De la tinta de Arturo Barba.

Arturo Barba Viernes 31 De Julio, 2020 · 07:24 am
Efectividad de mascarillas para prevenir COVID-19 está científicamente comprobado
El uso de cubrebocas y mascarillas es una de las pocas herramientas con las que cuenta la humanidad para combatir la pandemia de COVID-19 / Reuters 

En más de dos centenas de investigaciones publicadas en las revistas científicas más importantes del mundo, así como en informes elaborados por la Organización Mundial de la Salud, la comunidad científica y biomédica internacional sustenta, prácticamente de manera unánime, el uso de cubrebocas y mascarillas como una de las pocas herramientas con las que cuenta la humanidad para combatir la pandemia de COVID-19, en tanto no existan medicamentos ni vacunas.

Uno de los análisis más importantes llevados a cabo reunió 172 investigaciones llevadas a cabo en 16 países de todo el mundo y midió el impacto del distanciamiento físico, el uso de mascarillas y la protección ocular para prevenir la transmisión del SARS-CoV-2 de persona a persona.

La investigación publicada en la revista The Lancet el pasado 1 de junio por un equipo internacional de científicos dirigido por Holger Schünemann, del Departamento de Investigaciones de Salud, Métodos, Evidencia e Impacto de la Universidad McMaster, Canadá, analizó de manera sistemática esos estudios y ensayos publicados hasta mayo y revisó su metodología, los experimentos, así como la consistencia de los resultados.

Los hallazgos destacan que “el uso de mascarillas N95 podría resultar en una gran reducción en el riesgo de infección de hasta el 95% y brindan una certeza 3% mayor que las mascarillas o cubrebocas quirúrgicas desechables o los cubrebocas reutilizables de algodón de más de 3 capas”.

Estas mascarillas pueden impedir el paso de prácticamente casi todas las micropartículas de aerosoles que miden entre 2.5 a 5 micras (una micra mide una milésima de milímetro).

Los investigadores sostienen que el uso de mascarillas, protectores para ojos y el distanciamiento físico de cuando menos 2 metros conforman las mejores estrategias de protección personal.

Contagio por aerosoles y gotículas

Vale la pena recordar que la principal ruta de transmisión y contagio de SARS-CoV-2 –que ocasiona el síndrome respiratorio agudo severo y la infección de múltiples órganos– es el contacto con las pequeñas gotitas respiratorias y los aerosoles que expulsa una persona infectada al hablar, respirar, toser o estornudar.

Estas microgotas que se transmiten por el aire pueden quedar suspendidas durante 20 minutos en espacios cerrados y pueden contener miles, decenas de miles, o centenas de miles de virus. Si una persona no está protegida puede contagiarse al entrar en contacto con ellas a través de su boca, nariz y ojos.

La segunda vía de infección más importante es a través de objetos contaminados con saliva, secreciones y tejidos de personas infectadas.
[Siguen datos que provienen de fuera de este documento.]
-- ==== Sys2Proof/Laws/KeepsHost.lean ====
section
/-! SUPPORT. What each operation keeps (see `State.Keeps`): table commands, peripherals, register reads, the arbiter, the command set and the mailbox. -/

set_option maxRecDepth 4000

namespace Sys2Proof.Machine

theorem State.swcDone_keeps {pq : List Instr} {s : State} {failed : Bool} (hs : State.Keeps pq s) :
    State.Keeps pq (State.swcDone s failed) := by
  unfold State.swcDone
  repeat' first
    | with_reducible assumption
    | with_reducible apply State.raise_keeps
    | simp only [Keeps.upd]

theorem State.swcWrite_keeps {pq : List Instr} {s : State} {m : Master} {table index : Nat} {staged : Bool} {b : List Byte} (hs : State.Keeps pq s) :
    State.Keeps pq (State.swcWrite s m table index staged b) := by
  unfold State.swcWrite
  repeat' first
    | with_reducible assumption
    | (rename_i e; with_reducible refine Keeps.ofSnd (pq := pq) e ?_ (fun _ => ?_) <;> clear e)
    | (rename_i e; with_reducible refine Keeps.ofFst (pq := pq) e ?_ (fun _ => ?_) <;> clear e)
    | (extract_lets -underBinder +onlyGivenNames -merge x; with_reducible refine Keeps.cut (pq := pq) x ?_ (fun _ => ?_); rotate_left; clear_value x; rotate_left; subst x)
    | (extract_lets -underBinder +onlyGivenNames -merge x; subst x)
    | with_reducible apply State.swcDone_keeps
    | with_reducible apply State.putEntry_keeps
    | with_reducible apply State.stagingWrite_keepsP
    | (with_reducible refine State.stagingWrite_keepsE (by with_reducible assumption) ?_)
    | with_reducible apply State.putSwc_keepsP
    | (with_reducible refine State.putSwc_keepsE (by with_reducible assumption) ?_)
    | intro _
    | split

theorem State.tblWrite_keeps {pq : List Instr} {s : State} {m : Master} {v : Word} (hs : State.Keeps pq s) :
    State.Keeps pq (State.tblWrite s m v) := by
  unfold State.tblWrite
  repeat' first
    | with_reducible assumption
    | (rename_i e; with_reducible refine Keeps.ofSnd (pq := pq) e ?_ (fun _ => ?_) <;> clear e)
    | (rename_i e; with_reducible refine Keeps.ofFst (pq := pq) e ?_ (fun _ => ?_) <;> clear e)
    | (extract_lets -underBinder +onlyGivenNames -merge x; with_reducible refine Keeps.cut (pq := pq) x ?_ (fun _ => ?_); rotate_left; clear_value x; rotate_left; subst x)
    | (extract_lets -underBinder +onlyGivenNames -merge x; subst x)
    | with_reducible apply State.swcWrite_keeps
    | split

theorem State.tblRead_keeps {pq : List Instr} {s : State} {m : Master} {v : Word} (hs : State.Keeps pq s) :
    State.Keeps pq (State.tblRead s m v) := by
  unfold State.tblRead
  repeat' first
    | with_reducible assumption
    | (rename_i e; with_reducible refine Keeps.ofSnd (pq := pq) e ?_ (fun _ => ?_) <;> clear e)
    | (rename_i e; with_reducible refine Keeps.ofFst (pq := pq) e ?_ (fun _ => ?_) <;> clear e)
    | (extract_lets -underBinder +onlyGivenNames -merge x; with_reducible refine Keeps.cut (pq := pq) x ?_ (fun _ => ?_); rotate_left; clear_value x; rotate_left; subst x)
    | (extract_lets -underBinder +onlyGivenNames -merge x; subst x)
    | with_reducible apply State.swcDone_keeps
    | split
    | simp only [Keeps.upd]

theorem State.tblInvalidate_keeps {pq : List Instr} {s : State} {m : Master} {v : Word} (hs : State.Keeps pq s) :
    State.Keeps pq (State.tblInvalidate s m v) := by
  unfold State.tblInvalidate
  repeat' first
    | with_reducible assumption
    | (rename_i e; with_reducible refine Keeps.ofSnd (pq := pq) e ?_ (fun _ => ?_) <;> clear e)
    | (rename_i e; with_reducible refine Keeps.ofFst (pq := pq) e ?_ (fun _ => ?_) <;> clear e)
    | (extract_lets -underBinder +onlyGivenNames -merge x; with_reducible refine Keeps.cut (pq := pq) x ?_ (fun _ => ?_); rotate_left; clear_value x; rotate_left; subst x)
    | (extract_lets -underBinder +onlyGivenNames -merge x; subst x)
    | with_reducible apply State.swcWrite_keeps
    | split

theorem State.trfDone_keeps {pq : List Instr} {s : State} {failed : Bool} (hs : State.Keeps pq s) :
    State.Keeps pq (State.trfDone s failed) := by
  unfold State.trfDone
  repeat' first
    | with_reducible assumption
    | with_reducible apply State.raise_keeps
    | simp only [Keeps.upd]

theorem State.trfTblWrite_keeps {pq : List Instr} {s : State} {m : Master} {v : Word} (hs : State.Keeps pq s) :
    State.Keeps pq (State.trfTblWrite s m v) := by
  unfold State.trfTblWrite
  repeat' first
    | with_reducible assumption
    | (rename_i e; with_reducible refine Keeps.ofSnd (pq := pq) e ?_ (fun _ => ?_) <;> clear e)
    | (rename_i e; with_reducible refine Keeps.ofFst (pq := pq) e ?_ (fun _ => ?_) <;> clear e)
    | (extract_lets -underBinder +onlyGivenNames -merge x; with_reducible refine Keeps.cut (pq := pq) x ?_ (fun _ => ?_); rotate_left; clear_value x; rotate_left; subst x)
    | (extract_lets -underBinder +onlyGivenNames -merge x; subst x)
    | with_reducible apply State.trfDone_keeps
    | with_reducible apply State.putEntry_keeps
    | with_reducible apply State.putTrf_keeps
    | with_reducible apply State.stagingWrite_keepsP
    | (with_reducible refine State.stagingWrite_keepsE (by with_reducible assumption) ?_)
    | intro _
    | split

theorem State.trfTblRead_keeps {pq : List Instr} {s : State} {m : Master} {v : Word} (hs : State.Keeps pq s) :
    State.Keeps pq (State.trfTblRead s m v) := by
  unfold State.trfTblRead
  repeat' first
    | with_reducible assumption
    | (rename_i e; with_reducible refine Keeps.ofSnd (pq := pq) e ?_ (fun _ => ?_) <;> clear e)
    | (rename_i e; with_reducible refine Keeps.ofFst (pq := pq) e ?_ (fun _ => ?_) <;> clear e)
    | (extract_lets -underBinder +onlyGivenNames -merge x; with_reducible refine Keeps.cut (pq := pq) x ?_ (fun _ => ?_); rotate_left; clear_value x; rotate_left; subst x)
    | (extract_lets -underBinder +onlyGivenNames -merge x; subst x)
    | with_reducible apply State.trfDone_keeps
    | split
    | simp only [Keeps.upd]

theorem State.histSnap_keeps {pq : List Instr} {s : State} {m : Master} {v : Word} (hs : State.Keeps pq s) :
    State.Keeps pq (State.histSnap s m v) := by
  unfold State.histSnap
  repeat' first
    | with_reducible assumption
    | (extract_lets -underBinder +onlyGivenNames -merge x; with_reducible refine Keeps.cut (pq := pq) x ?_ (fun _ => ?_); rotate_left; clear_value x; rotate_left; subst x)
    | (extract_lets -underBinder +onlyGivenNames -merge x; subst x)
    | with_reducible apply State.setReg_keeps
    | split
    | simp only [Keeps.upd]

theorem execTblWrite_keeps {pq : List Instr} {m : Master} {v : Word} {s : State} (hs : State.Keeps pq s) :
    KeepsO pq (execTblWrite m v s) := by
  unfold execTblWrite
  repeat' first
    | with_reducible assumption
    | with_reducible apply KeepsO.mk
    | with_reducible apply State.tblWrite_keeps

theorem execTblRead_keeps {pq : List Instr} {m : Master} {v : Word} {s : State} (hs : State.Keeps pq s) :
    KeepsO pq (execTblRead m v s) := by
  unfold execTblRead
  repeat' first
    | with_reducible assumption
    | with_reducible apply KeepsO.mk
    | with_reducible apply State.tblRead_keeps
Dependiendo el material y naturaleza del objeto, los virus pueden permanecer latentes en ellos desde 30 minutos hasta 72 horas.

Si una persona entra en contacto con ellas, por ejemplo, con las manos y luego se toca la boca, nariz o los ojos, con esas manos contaminadas, ella misma puede introducir los virus a su organismo.

Para la Organización Mundial de la Salud (OMS) una exposición significativa a COVID-19 es aquella que se tiene cuando hay contacto cara a cara, en un espacio menor a 1.5 metros, entre una persona infectada durante al menos 10 minutos. La posibilidad de contagio en una interacción pasajera en un espacio público y ventilado es mínima.

El problema es que al menos un 25% de las personas contagiadas de COVID-19 son asintomáticas, por lo que hay muchas posibilidades de que se entre en contacto con personas que no saben que están contagiadas y que no presentan ningún síntoma, pero que dispersan el virus y contagian a otros individuos.

Mascarillas y cubrebocas

El uso de cubrebocas por parte de personal médico no tiene mucho tiempo; se remonta casi a principios del siglo XX, luego de que Louis Pasteur estableciera a los microorganismos como responsables de algunas enfermedades, y de que Carl Flügge demostrara experimentalmente que las gotitas respiratorias llevaban bacterias cultivables. Con estas bases, el cirujano Johann Mikulicz, de la entonces Universidad de Breslau (hoy Wroclaw), Polonia, desarrolló el primer cubrebocas.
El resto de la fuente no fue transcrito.